Este gesto tem um duplo sentido. Por um lado, o Senhor preocupa-se com a Virgem, cumprindo com toda a fidelidade o quarto mandamento do Decálogo. Por outro, declara que Ela é nossa Mãe. “A Santíssima Virgem avançou também na peregrinação da fé e manteve fielmente a sua união com o Filho até a Cruz, junto da qual, não sem um desígnio divino, permaneceu de pé (Jo 19, 25), sofrendo profundamente com o seu Unigênito e associando-se com entranhas de mãe ao seu sacrifício, consentindo amorosamente na imolação da Vítima que Ela mesma tinha gerado; e, finalmente, foi dada como mãe ao discípulo pelo próprio Cristo Jesus, agonizante na Cruz”11.

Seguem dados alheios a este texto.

/-- SHOOTDOWN_COMPLETE (R374): every receiver has acknowledged. A move whose cut-over it was completes (R381, R370); a twin
fill is over (R390). -/
def execShootdownComplete (id : Nat) (s : State) : Out :=
  ok (match s.shoots.find? (fun x => x.id == id) with
      | none => s
      | some x =>
        if !x.waiting.isEmpty then s
        else
          let s1 := { s with shoots := s.shoots.filter (fun y => y.id != id),
                             fills := s.fills.filter (fun f => f.shoot != some id) }
          match s1.moves.find? (fun v => v.phase == .shooting && v.shoot == id) with
          | none => s1
          | some v =>
            if v.cause = 0 then s1.moveDone v sOK v.src 0
            else ((s1.bump (pageReg v.die 0x90) 1).migAbort v 7).moveDone v sABORTED v.src 7)

/-! ## Commands and automatic moves (R387, R397, R398) -/

/-- A page command (R394): its checks and its flags. -/
def State.pageCmd (s : State) (m : Token) (lanes flags : Nat) (f : Nat → State → State) : State :=
  match engineOf m.dest with
  | some (.page die) => s.command m true lanes flags (fun t => f die t)
  | _ => s

/-- A page command goes on in the ASID it was taken with; where its slot was not live it completes XLAT (R501). -/
def State.inAsid (s : State) (m : Token) (f : Nat → State) : State :=
  match s.takenAsid m with
  | none => s.finish m sXLAT 0 []
  | some a => f a

/-- A VA operand that is in range and aligned (R394). -/
def vaOk (q : Nat) : Bool := decide (q < 2 ^ 56) && q % 65536 == 0

/-- What the walk of a `pg.move` finds (R397): a leaf to move, or the status and lanes that end the command. -/
def State.moveCheck (s : State) (die asid va tier toDie : Nat) : Except (Nat × List Lane) Leaf × State :=
  match s.findLeaf die asid va with
  | (.error c, t) => (.error (statusOfCode c, []), t)
  | (.ok l, t) =>
    if l.lvl ≠ 4 ∨ l.st ≠ 0 then (.error (sBADARG, [BitVec.ofNat 32 l.st]), t)
    else if tierOf l.frame = 3 then (.error (sBADARG, [BitVec.ofNat 32 (l.st + 2 ^ 31)]), t)
    else if movePlaced l.frame tier toDie then (.error (sOK, []), t)
    else (.ok l, t)

/-- PG_MOVE (R397): refused, nothing to do, or a move that waits to begin while its message heads the inbox (R405). -/
def execPgMove (m : Token) (s : State) : Out :=
  ok (s.pageCmd m 4 0xF00 (fun die t =>
    let va := qOp m 1
    let tier := bits (lane0 m) 9 8
    let toDie := bits (lane0 m) 11 10
    if t.moves.any (fun v => v.msg.isSome && v.phase == .waiting && v.arr == t.headArrival (inboxKey m.dest)) then t
    else if tier = 3 ∨ !vaOk va then t.finish m sBADARG 0 []
    else
      t.inAsid m (fun asid =>
        match t.moveCheck die asid va tier toDie with
        | (.error (st, lanes), t1) => t1.finish m st 0 lanes
        | (.ok l, t1) =>
          t1.newMove (Move.make die asid va (some m) (t1.headArrival (inboxKey m.dest)) tier toDie l false))))

/-- PG_ABORT (R398): the move of VA, before its seal, aborts with cause SOFTWARE; it completes when the page is back. -/
def execPgAbort (m : Token) (s : State) : Out :=
  ok (s.pageCmd m 4 0 (fun die t =>
    let va := qOp m 1
    match t.busyOf m with
    | some b =>
      if t.moves.any (fun v => v.id == nth 0 b.nums 0) then t
      else t.finish m sOK 0 [BitVec.ofNat 32 (nth 0 b.nums 1)]
    | none =>
      if !vaOk va then t.finish m sBADARG 0 []
      else
        t.inAsid m (fun asid =>
          match t.moves.find? (fun v => v.asid == asid && v.va == va && v.phase == .copying) with
          | some v => (t.startAbort v 6).waitBusy m 1 [v.id, v.copied] []
          | none =>
            match t.findLeaf die asid va with
            | (.error c, t1) => t1.finish m (statusOfCode c) 0 []
            | (.ok l, t1) => t1.finish m sBADARG 0 [BitVec.ofNat 32 l.st])))

/-- AUTO_MOVE_START (R387): the oldest candidate of a page engine runs as `pg.move` of the page that its leaf entry maps; one whose page
is not HOME is dropped. -/
def execAutoMoveStart (die : Nat) (s : State) : Out :=
  ok (match Tab.get [] s.autoQ die with
      | [] => s
      | (_, asid, pte, tier) :: rest =>
        let s1 := { s with autoQ := Tab.set s.autoQ die rest }
        match s1.leafPage die asid pte with
        | none => s1
        | some (va, lvl) =>
          if lvl = 4 ∧ bits (s1.devRead pte 8) 7 4 ≠ 0 then s1
          else
            match s1.moveCheck die asid va tier die with
            | (.error (st, lanes), t) => t.autoAnswer die asid st lanes
            | (.ok l, t) => t.newMove (Move.make die asid va none 0 tier die l false))

/-- The indices of the side entries of a die that hold anything. -/
def State.sideEntries (s : State) (die : Nat) : List Nat :=
  let base := (s.reg (pageReg die 8)).toNat
  ((s.mem.filter (fun e => decide (base ≤ e.1 ∧ e.1 < base + 16 * 0x2900000))).map (fun e => (e.1 - base) / 16)).eraseDups

/-- The frame of a side entry of a die (R376). -/
def sideFrame (die i : Nat) : Nat :=
  if i < 0x300000 then (3 * die + i / 0x100000) * 2 ^ 36 + i % 0x100000 * 65536
  else if i < 0x900000 then 0x10000000000 + die * 0x6000000000 + (i - 0x300000) * 65536
  else 0x100000000000 + nth 0 [0, 2, 1, 3] die * 2 ^ 41 + (i - 0x900000) * 65536

/-- HOT_HALVE (R386, R387): at each multiple of 2^20 clk HOT is halved in every side entry of a die while HALVE is 1, and
cold frames of HBM4E are queued for demotion. -/
def execHotHalve (die : Nat) (s : State) : Out :=
  let epoch := s.clk / 2 ^ 20
  ok (if epoch ≤ Tab.get 0 s.halved die then s
      else
        let s1 := { s with halved := Tab.set s.halved die (Tab.get 0 s.halved die + 1) }
        if s1.regBits (pageReg die 0x10) 16 16 = 0 then s1
        else
          (s1.sideEntries die).foldl (fun t i =>
            let f := sideFrame die i
            let w := t.side0 f
            let hot := bits w 7 0 / 2
            let t1 := t.setSide0 f (putBits w 7 0 hot)
            let d := t1.desc die (bits w 45 32) 8
            if t1.regBits (pageReg die 0x10) 17 17 = 1 ∧ bits w 20 20 = 1 ∧ tierOf f = 0 ∧ bits d 49 48 ≠ 0
                ∧ hot ≤ bits d 47 40 then
              t1.autoPush die f (bits w 45 32) (t1.side1 f) (bits d 49 48)
            else t1) s1)

end Sys2Proof.Machine
end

“Apagam-se as luminárias do céu, e a terra fica sumida em trevas. São perto das três, quando Jesus exclama:
“Eli, Eli, lamma sabachtani?! Isto é: Meu Deus, meu Deus, por que me abandonaste?(Mt 27, 46).
“Depois, sabendo que todas as coisas estão prestes a ser consumadas, para que se cumpra a Escritura diz:
“– Tenho sede (Jo 19, 28).
“Os soldados embebem em vinagre uma esponja e, pondo-a numa haste de hissopo, aproximam-na da sua boca. Jesus sorve o vinagre e exclama:
“– Tudo está consumado (Jo 19, 30).
“Rasga-se o véu do templo e a terra treme, quando o Senhor clama em voz forte:
“– Pai, em tuas mãos encomendo o meu espírito (Lc 23, 46).
“E expira.
“Ama o sacrifício, que é fonte de vida interior. Ama a Cruz, que é altar do sacrifício. Ama a dor, até beberes, como Cristo, o cálice até às fezes”12.

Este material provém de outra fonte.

/-- POOL_FENCE (R288, R66). -/
def execPoolFence (m : Token) (s : State) : Out :=
  ok (s.poolAny m 0xF00 (fun _ t => t.fenceCmd m (bits (lane0 m) 11 8) 4))

/-- POOL_STAT (R289). -/
def execPoolStat (m : Token) (s : State) : Out :=
  ok (s.poolAny m 0x100 (fun pl t =>
    let r (off : Nat) : Word := t.reg (poolReg pl off)
    let lanes := [lo32 (r 0x60), hi32 (r 0x60), lo32 (r 0x68), lo32 (r 0x70), lo32 (r 0x78), lo32 (r 0x80),
      BitVec.ofNat 32 (t.poolStatus pl)]
    let t1 := if bitOf (lane0 m) 8 then [0x60, 0x68, 0x70, 0x78, 0x80].foldl (fun u o => u.setReg (poolReg pl o) 0) t else t
    t1.finish m sOK 0 lanes))

/-! ## What a pass reads, checked (R271, R276, R277, R312) -/

/-- The first and last B rows, dense or compressed, that groups read (R312). -/
def bRows (b : BArgs) (gs : List Grp) : Nat × Nat :=
  let lo := gs.foldl (fun a g => Nat.min a (b.kb + g.ks)) (2 ^ 20)
  let hi := gs.foldl (fun a g => Nat.max a (b.kb + g.ks + g.n - 1)) 0
  match b.nm with
  | none => (lo, hi)
  | some (_, _, m8) =>
    let n := if m8 then 4 else 2
    (lo / (2 * n) * n, hi / (2 * n) * n + (n - 1))

/-- The extents a pass holds (R312). -/
def holdExtents (a : AArgs) (b : BArgs) (gs : List Grp) : List (Nat × Nat) :=
  let (lo, hi) := bRows b gs
  [(a.base, a.base + (a.rows - 1) * a.pitch + a.kw * wideSize a.wide), (b.base + lo * b.pitch, b.base + (hi + 1) * b.pitch)]
    ++ (match b.nm with | some (mb, mp, _) => [(mb + lo * mp, mb + (hi + 1) * mp)] | none => [])

/-- The position nibble of a compressed row and column, with its poison (R276). -/
def State.nibble (s : State) (pl mb mp row c : Nat) : Nat × Bool :=
  let a := poolScratch pl (mb + row * mp + c / 2)
  ((s.byte a).toNat / 16 ^ (c % 2) % 16, s.isPoisoned a 1)

/-- The lowest group that reads a block with invalid metadata (R276). -/
def State.badMeta (s : State) (pl : Nat) (b : BArgs) (gs : List Grp) : Option Nat :=
  match b.nm with
  | none => none
  | some (mb, mp, m8) =>
    let n := if m8 then 4 else 2
    (gs.find? (fun g => (upTo (g.n / (2 * n))).any (fun j =>
      let blk := (b.kb + g.ks) / (2 * n) + j
      let ns := (upTo n).map (fun i => (s.nibble pl mb mp (blk * n + i) g.c).1)
      ns.any (fun x => decide (2 * n ≤ x)) || ns.eraseDups.length != ns.length))).map (fun g => g.g)

/-- The scratchpad extents of a pass lie within 8 MiB (R271). -/
def extentsOk (a : AArgs) (b : BArgs) (gs : List Grp) : Bool :=
  let (_, hi) := bRows b gs
  let c := gs.foldl (fun x g => Nat.max x g.c) 0
  decide (a.base + (a.rows - 1) * a.pitch + a.kw * wideSize a.wide ≤ 2 ^ 23)
    && decide (b.base + hi * b.pitch + (c + 1) * wideSize b.wide ≤ 2 ^ 23)
    && (match b.nm with | some (mb, mp, _) => decide (mb + hi * mp + c / 2 + 1 ≤ 2 ^ 23) | none => true)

Com Maria, nossa Mãe, ser-nos-á mais fácil consegui-lo, e por isso cantamos-lhe com o hino litúrgico: “Ó doce fonte de amor! Faz-me sentir a tua dor para que chore contigo. Faz-me chorar contigo e doer-me deveras das tuas penas enquanto vivo; porque desejo acompanhar o teu coração compassivo na cruz em que o vejo. Faz com que a cruz me enamore e que nela viva e habite…”13
(1) Hino Crux fidelis, Adoração da Cruz, Ofício da Sexta-feira da Semana Santa; (2) L. de la Palma, La Pasión del Señor, pág. 168-169; (3) Prov 31, 6-7; (4) Santo Agostinho, Coment. sobre o Salmo 21, 11, 8; (5) cfr. 1 Cor 1, 23; (6) Josemaría Escrivá, Via Sacra, XIª est., n. 1; (7) Lc 23, 43; (8) Gal 2, 20; (9) R. Guardini, O Senhor; (10) Jo 19, 26-27; (11) Conc. Vat. II, Const. Lumen gentium, 58; (12) Josemaría Escrivá, Via Sacra, XIIª est.; (13) hino Stabat Mater.